Open-design and Co-Creation of AAC Pictographic Symbols

There is something very special about an open licenced AAC symbol set that can be adapted to suit user needs, plus changes that occur in society or settings over time. When the gift of a free symbol set has been handed down over a series of decades, and can be kept alive due to the nature of a Creative Commons Licence, we need to respect its original style and schema in order to maintain continuity.

Over the last couple of months thanks to the support of Steve Lee who has written about the impact of COVID and an Open Communication Symbols Ecosystem plus our Churchill Fellowship COVID-19 Action Fund we have been exploring the challenges of open design and co-creation of individual symbols.

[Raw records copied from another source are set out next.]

/-- The map that the launch scan sees: a change that is applied counts from its edge on, while its cores are still copied (R22). -/
def State.mapSeen (s : State) (cl : Nat) : Nat :=
  let x := s.bindX cl
  if x.copying.isEmpty then s.bindMap cl else x.goMap

/-- Logical cores 0–7 of a cluster that a map moves (R21). -/
def State.moved (s : State) (cl m : Nat) : List Nat :=
  (List.range 8).filter (fun n => mapAt m n != mapAt (s.bindMap cl) n)

/-- A map passes the cases of R21. -/
def State.mapValid (s : State) (cl m : Nat) : Bool :=
  let ns := List.range 8
  ns.all (fun n => mapAt m n ≤ 8 || mapAt m n == 15)
    && ns.all (fun n => ns.all (fun k => n == k || mapAt m n == 15 || mapAt m n != mapAt m k))
    && ns.all (fun n => mapAt m n == 15 || (s.pcore cl (mapAt m n) != 2 && s.pcore cl (mapAt m n) != 3))
    && (s.moved cl m).all (fun n => mapAt m n == 15 || s.pcore cl (mapAt m n) == 1)

/-- The map is refused: BIND_INVALID and event 0x1104. -/
def State.bindReject (s : State) (cl : Nat) : State :=
  (s.setErr (clPage cl) 0).event 0x1104 (upathCluster (cl / 4) (cl % 4))

/-- A binding change of the cluster is pending. -/
def State.bindPending (s : State) (cl : Nat) : Bool := s.flag (clPage cl) Cl.BIND_CTRL_PENDING

/-- ARM and PENDING together. -/
def State.setBindArm (s : State) (cl : Nat) (b : Bool) : State :=
  (s.setFld (clPage cl) Cl.BIND_CTRL_ARM (bool01 b)).setFld (clPage cl) Cl.BIND_CTRL_PENDING (bool01 b)

/-- Setting ARM (R21): the map and TEST_OUT are captured when they are valid. -/
def State.bindArm (s : State) (cl : Nat) : State :=
  let m := s.fld (clPage cl) Cl.BIND_NEXT
  if s.mapValid cl m then
    let s := s.setBindX cl { s.bindX cl with map := m, testOut := s.flag (clPage cl) Cl.BIND_CTRL_TEST_OUT }
    s.setBindArm cl true
  else s.bindReject cl

/-- A logical core runs a program. -/
def State.coreBusy (s : State) (lc : Nat) : Bool := (s.seq lc).st != 0

/-- The pages of a cluster's physical cores name the logical cores that they serve. -/
def State.bindSync (s : State) (cl : Nat) : State :=
  let m := s.bindMap cl
  let s := s.each (List.range 9) (fun p s =>
    let n := (List.range 8).find? (fun n => mapAt m n == p)
    let pg := Page.core (cl / 4) (cl % 4) p
    let s := s.setFld pg Cor.CORE_STATUS_LCORE (n.getD 0)
    let s := s.setFld pg Cor.CORE_STATUS_BOUND (bool01 n.isSome)
    if n.isSome then s
    else
      let s := s.setFld pg ⟨0x100, 7, 0⟩ 0
      ((s.setFld pg Cor.CORE_CTX 0).setFld pg Cor.CORE_PART 0).each (List.range 4) (fun e s =>
        s.setFld (.eng (cl / 4) (cl % 4) p e) Eng.ENG_STATUS_STATE (if s.pcore cl p = 2 then 0 else 3)))
  let s := s.setFld (clPage cl) Cl.STATUS_CL_DEGRADED (bool01 ((List.range 8).any (fun n => mapAt m n == 15)))
  s.each (List.range 8) (fun n s => s.coreSync (cl * 8 + n))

Chris O'Shea, as an expert in graphic design applications and I have been exploring the way the Mulberry pictographic symbols have been designed using the overview of the categories as a guide as well as the actual Mulberry symbols.

Just taking the symbols for directional prepositions showed there were differences in the width and size of lines and arrow styles. This is not surprising as several have different uses, but to make a schema for the different elements it is important to have some way of standardising elements.

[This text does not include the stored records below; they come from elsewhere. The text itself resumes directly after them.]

-- ==== Sys2Proof/Machine/Tokens.lean ====
section
/-! DEFINITION. Authorisation tokens (R493, Table 17.6). -/
namespace Sys2Proof.Machine

/-- Ticks for which a challenge is valid, and for which a decapsulation key is kept (R483, R493). -/
def challengeLife : Nat := 6000000

/-- The first 72 bytes of a token. -/
def Token.head (t : Token) (cmd : Nat) : List Byte :=
  bytesLE 8 (cmd % 2 ^ 16 + t.chip % 2 ^ 16 * 2 ^ 16 + t.boot % 2 ^ 32 * 2 ^ 32) ++ t.chal.take 32 ++ t.arg.take 32

/-- The argument of a token as a number. -/
def Token.argN (t : Token) : Nat := natLE t.arg

/-- The key under which a token's signature verifies (Table 17.6). -/
def State.tokenKey (s : State) (cmd : Nat) : List Byte :=
  if cmd = 1 || cmd = 2 then s.flash.ownerKey
  else if cmd = 3 then (if s.flash.ownerKey.isEmpty then s.flash.rootKey else s.flash.ownerKey)
  else s.flash.debugKey

/-- The token is accepted (R493). -/
def State.tokenOk (s : State) (cmd : Nat) (t : Token) : Bool :=
  let key := s.tokenKey cmd
  t.chip == s.chip && t.boot == s.fld .sec Sec.BOOT_CNT
    && (match s.sec.chal with
        | some (c, at_) => t.chal == c && decide (s.tick - at_ ≤ challengeLife)
        | none => false)
    && !key.isEmpty && Config.mlDsaVerify key (shake256 (t.head cmd) 64) t.sig

/-- A token is submitted: the challenge is spent, and the outcome recorded. -/
def State.tokenTake (s : State) (cmd : Nat) (t : Token) : State × Bool :=
  let ok := s.tokenOk cmd t
  let s := { s with sec := { s.sec with chal := none } }
  if ok then (s.event 0xA118 (srcProc 1 0) [(2, cmd)], true)
  else ((s.bump .sec Sec.TOKEN_REJ_CNT).event 0xA119 (srcProc 1 0), false)

end Sys2Proof.Machine
end

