-- ==== Sys2Proof/Certificates/Slice0/Obligations.lean ====
section
/-! DEFINITION. The statements about the block, by family of commands. -/
open Sys2Proof Sys2Proof.Machine

/-- NOP does nothing and completes at issue (R104). SET writes rs × IMM1 + IMM2, modulo 2^64, to the register that SUBOP names, and a destination
other than 1–7, 17 and 18, or a reserved opcode, faults with OPCODE (R105, R95). -/
def Obligations.NopDoesNothingAndSetWrites : Prop :=
  (∀ (s : State) lc (d : Desc), s.CtlReady lc d {} false 0 →
    ∃ t, exec (.nop lc d) s = .next t ∧ s.MovedOn t lc ∧ (t.seq lc).infl = (s.seq lc).infl ∧ (t.seq lc).x = ((s.seq lc).adv (s.seq lc).pc).x
      ∧ t.mem = s.mem) ∧
  (∀ (s : State) lc (d : Desc) v, s.seqReg lc (d.imm0.toNat % 256) = some v →
    s.CtlReady lc d { code := 0x02, m0 := 255, m1 := 2 ^ 64 - 1, m2 := 2 ^ 64 - 1 } false 0 →
    let w := (v * d.imm1.toNat + d.imm2.toNat) % 2 ^ 64
    let q := ((s.seq lc).setTo d.subop w).adv (s.seq lc).pc
    ∃ t, exec (.setReg lc d) s = .next t ∧ (t.seq lc).x = q.x ∧ (t.seq lc).trec = q.trec ∧ (t.seq lc).pflags = q.pflags
      ∧ (t.seq lc).pc = q.pc ∧ (t.seq lc).infl = (s.seq lc).infl ∧ t.mem = s.mem
      ∧ ((s.seq lc).loops = [] → 1 ≤ d.subop → d.subop ≤ 7 → (t.seq lc).xr d.subop = w)
      ∧ ((s.seq lc).loops = [] → d.subop = 17 → (t.seq lc).trec = w)
      ∧ ((s.seq lc).loops = [] → d.subop = 18 → (t.seq lc).pflags = w % 8)) ∧
  (∀ (s : State) lc (d : Desc), ∀ c ∈ [Instr.nop lc d, .setReg lc d],
    (opcodeSubs d.opcode = none ∨ (c = .setReg lc d ∧ d.opcode = 2 ∧ d.subop ∉ [1, 2, 3, 4, 5, 6, 7, 17, 18])) →
    (s.seq lc).canIssue d.ser 0 = true → (∀ i ∈ (s.seq lc).infl, i.dst = [] ∧ i.src = []) →
    s.mustAwait [((s.seq lc).pc, 64)] [] = false → s.ownSealOk (s.partOf lc) (s.seq lc).pc 64 = true → (s.fetch lc).2 ≠ none →
    ∃ t, exec c s = .next t ∧ s.Faulted t lc 0x01 0)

descriptive prepositions comparison

Chris provided a series of templates that make it possible to copy the various sizes so they have the correct proportions for the various positions, the same type of arrow heads and angles etc. This means that arrow and line types can be used with new symbols knowing they carry the correct style.

document palette

Chris has also sorted out a way of showing the colour palette that is used with individual Mulberry symbols so that any changes can be matched. We are now discussing how to offer tags for each .svg so that the metadata can be saved with the symbols as suggested in a LexDis blog about images and metadata for accessibility.

The next stage is to workout how we can share more templates linked to the various symbol designs in formats that make it easier for open design and co-creation to happen when developing new symbols. There will be updates to add to the original schema with style notes to help those in the coming decades to continue the work.